4. Recalibrate your load cell if measurements seem inaccurate.
5. Check for any physical damage to the load cell or HX711.

FAQs

1. Q: Can I use the HX711 with a 5V Arduino?
   A: Yes, the HX711 is compatible with 5V and 3.3V microcontrollers.

2. Q: How do I connect multiple load cells to one HX711?
   A: You can connect multiple load cells in parallel to one HX711. Make sure that the total capacity of the load cells does not exceed the HX711’s maximum input range.
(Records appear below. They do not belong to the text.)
-- ==== Sys2Proof/Machine/Step.lean ====
section
/-! DEFINITION. One step of the machine: the next call of the environment (`00_scope.md` R10, R11; Log 1). -/

namespace Sys2Proof.Machine

/-- One step: the oldest waiting call is made. Where none waits, nothing happens: the unit has no agent that steps on
its own (`00_scope.md` R11). -/
def step (s : State) : Host.Outcome State Fault Refusal :=
  match s.calls with
  | [] => .next s
  | c :: rest => runCall c (s.setCalls rest)

/-- The state whose next step runs the instruction of the table's bits `w` (Log 1, Log 8): a command word is written by
the next call; a tag lies where the next call, a kick, fetches it. -/
def State.withFetchWord (s : State) (nbits w : Nat) : State :=
  if nbits ≤ 32 then placeCommand (BitVec.ofNat 32 w) s else placeTag (BitVec.ofNat 128 w) s

end Sys2Proof.Machine
end

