-- ==== Sys2Proof/Certificates/Slice0/Obligations.lean ====
section
/-! DEFINITION. The statements for the provers. Each docstring names the rules of `spec/` it formalises. -/

open Sys2Proof Sys2Proof.Machine

/-! ### Encoding -/

/-- Decoding an encoded well-formed instruction gives it back, whatever bytes follow (`30_encoding.md` R100 to R114,
R118). -/
def Obligations.DecodeOfEncodeIsIdentity : Prop :=
  ∀ (i : Instr) (rest : List Byte), i.wf = true → decode i.port (encode i ++ rest) = .ok (i, rest)

/-- Every command word and every tag decodes to a well-formed instruction of its port, which encodes to that word
(`30_encoding.md` R111, R112: decoding is total and keeps every bit). -/
def Obligations.EveryWordReencodes : Prop :=
  (∀ w : Word, (decodeCommand w).wf = true ∧ (decodeCommand w).port = .command ∧ (decodeCommand w).word = w) ∧
    ∀ t : QWord, (decodeTag t).wf = true ∧ (decodeTag t).port = .tag ∧ (decodeTag t).bits = t

/-- A few words written out from the layouts of `30_encoding.md` R101 to R112 decode to the instructions they stand for. -/
def Obligations.SpecWordsDecode : Prop :=
  decodeCommand 0x10050000#32 = .idec 0 5 false false false false 0 0 ∧
    decodeCommand 0x4000003F#32 = .fdec 63 0 ∧
    decodeCommand 0x70000001#32 = .csc 1 false false 0 ∧
    decodeCommand 0x90200010#32 = .setth 0x10 0x20 0 0 ∧
    decodeCommand 0xA0000000#32 = .invalid101 10 0 ∧
    decodeCommand 0xC0000000#32 = .invalid11 12 0 ∧
    decodeTag 0x0000300000000002#128 = .tagFollow ⟨2, 0x3000, 0, 0, 0⟩ ∧
    decodeTag 0x0000500050000003#128 = .tagMalformed 5 ⟨3, 0x5000, 0, 0, 0⟩

/-- Unused option bits are ignored (`30_encoding.md` R111): from an idle unit, two commands that differ in them only leave
the same state, but for `cmd.current`, which keeps the word as it was written while the command is in flight. -/
def Obligations.UnusedBitsAreIgnored : Prop :=
  ∀ (i j : Instr) (s t : State), sameFields i j → s.unit.cmd.busy = false → exec i s = .next t →
    exec j s = .next (if t.unit.cmd.busy then t.setCmd { t.unit.cmd with current := j.word } else t)

/-! ### The step -/

/-- One step makes the oldest waiting call (Log 1). Written through `cmdWrite` or the register `CMD`, a command word runs
the well-formed instruction it decodes to (`43_command_dispatcher.md` R230, `45_host_register_interface.md` R328), the
register write dropping the result; accepted on an idle unit, the command makes its first dispatch step inside the call
(R234). A kick whose walker stands before a fetch runs the instruction the sixteen bytes at `NextMem` decode to
(`42_dma_tag_walker.md` R192, R200), and so does a kick that starts a chain, at the rounded address. Every call of
`30_encoding.md` R120 that runs no instruction is the operation of its rule on the state without the call: a dispatch step
(R235) or the rest of one that was cut (Log 5), any kick (R191, R210), time (R363), persistence (R340 to R342), and a store of
the environment (`20_memory.md` R92); the others are in the statements on registers, resets and aborts. -/
def Obligations.StepRunsDecodedInstruction : Prop :=
  (∀ (i : Instr) (rest : List Call) (s : State), i.wf = true → i.port = .command → s.calls = .cmdWrite i.word :: rest →
      step s = exec i (s.setCalls rest)) ∧
    (∀ (i : Instr) (rest : List Call) (s : State), i.wf = true → i.port = .command →
      s.calls = .regWrite32 0x00 i.word :: rest → step s = dropResult (exec i (s.setCalls rest))) ∧
    (∀ (i : Instr) (mode : DmaMode) (a : Addr) (n : Word) (rest : List Call) (s : State), i.wf = true →
      s.calls = .dmaKickTo mode a n :: rest → fetchEnabled s = true →
      decode .tag ((List.range 16).map fun k => Memory.read s.mem (s.unit.dmaTo.nextMem + BitVec.ofNat 32 k).toNat) =
        .ok (i, []) →
      step s = exec i ((s.setCalls rest).setResult (.status 0))) ∧
    (∀ (i : Instr) (a : Addr) (n : Word) (rest : List Call) (s : State), i.wf = true →
      s.calls = .dmaKickTo .chain a n :: rest → s.unit.dmaTo.inProgress = false →
      decode .tag ((List.range 16).map fun k => Memory.read s.mem (align16 a + BitVec.ofNat 32 k).toNat) = .ok (i, []) →
      step s = exec i (((s.setCalls rest).setDmaTo
        { inProgress := true, mode := .chain, dmaFinished := false, irqTriggered := false, tagFollow := .follow
          nextMem := align16 a, stalled := false, memAddr := 0, remaining := 0, tagWord := 0 }).setResult (.status 0))) ∧
    (∀ (w : Word) (s : State), 1 ≤ (w.extractLsb' 28 4).toNat → (w.extractLsb' 28 4).toNat ≤ 9 → s.unit.cmd.busy = false →
      ∃ c : Word,
        (∀ i, i < 32 → c.getLsbD i = if i = 14 ∨ i = 15 then false else if i = 31 then true else s.unit.ctrl.getLsbD i) ∧
        exec (decodeCommand w) s = stepEnd (dispatchStep { s with
          result := .accepted, unit := { s.unit with ctrl := c, cmd := ⟨w, true, 0, 0, 0⟩, lib := none } })) ∧
    ∀ (c : Call) (rest : List Call) (s : State), s.calls = c :: rest →
      (c = .dispatchStep → step s = stepEnd (dispatchStep { s with calls := rest, result := .none })) ∧
      (c = .continueStep → step s = stepEnd (dispatchStep { s with calls := rest })) ∧
      (∀ mode a n, c = .dmaKickTo mode a n → step s = kickTo mode a n { s with calls := rest }) ∧
      (∀ a n, c = .dmaKickFrom a n → step s = kickFrom a n { s with calls := rest }) ∧
      (∀ n, c = .tick n → step s = .next { tickBy n { s with calls := rest } with result := .none }) ∧
      (c = .canPersist → step s = .next { s with
        calls := rest
        result := .bool (!(s.unit.cmd.busy || s.unit.dmaTo.inProgress || s.unit.dmaFrom.inProgress)) }) ∧
      (c = .save → step s = callSave { s with calls := rest }) ∧
      (∀ cfg image, c = .restore cfg image → step s = callRestore cfg image { s with calls := rest }) ∧
      ∀ a bs, c = .hostStore a bs →
        step s = .next { s with calls := rest, result := .none, mem := Memory.writeBytes a bs s.mem }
3. Q: What is the maximum sampling rate of the HX711?
   A: The HX711 has two selectable output data rates: 10 samples per second (SPS) and 80 SPS.

4. Q: How can I improve the accuracy of my weight measurements?
   A: To improve accuracy, ensure that your load cell is properly calibrated, use a stable power supply, and consider using noise-reduction techniques like averaging multiple readings or applying a digital filter.

5. Q: Can I use the HX711 with a Raspberry Pi?
   A: Yes, you can use the HX711 with a Raspberry Pi using libraries like the HX711 Python Library.

In conclusion, the HX711 and load cells form a powerful combination for creating accurate and reliable weight measurement systems. By understanding the HX711’s features, properly connecting and calibrating your load cell, and following best practices, you can build a LoadCellGuide that meets your application’s requirements.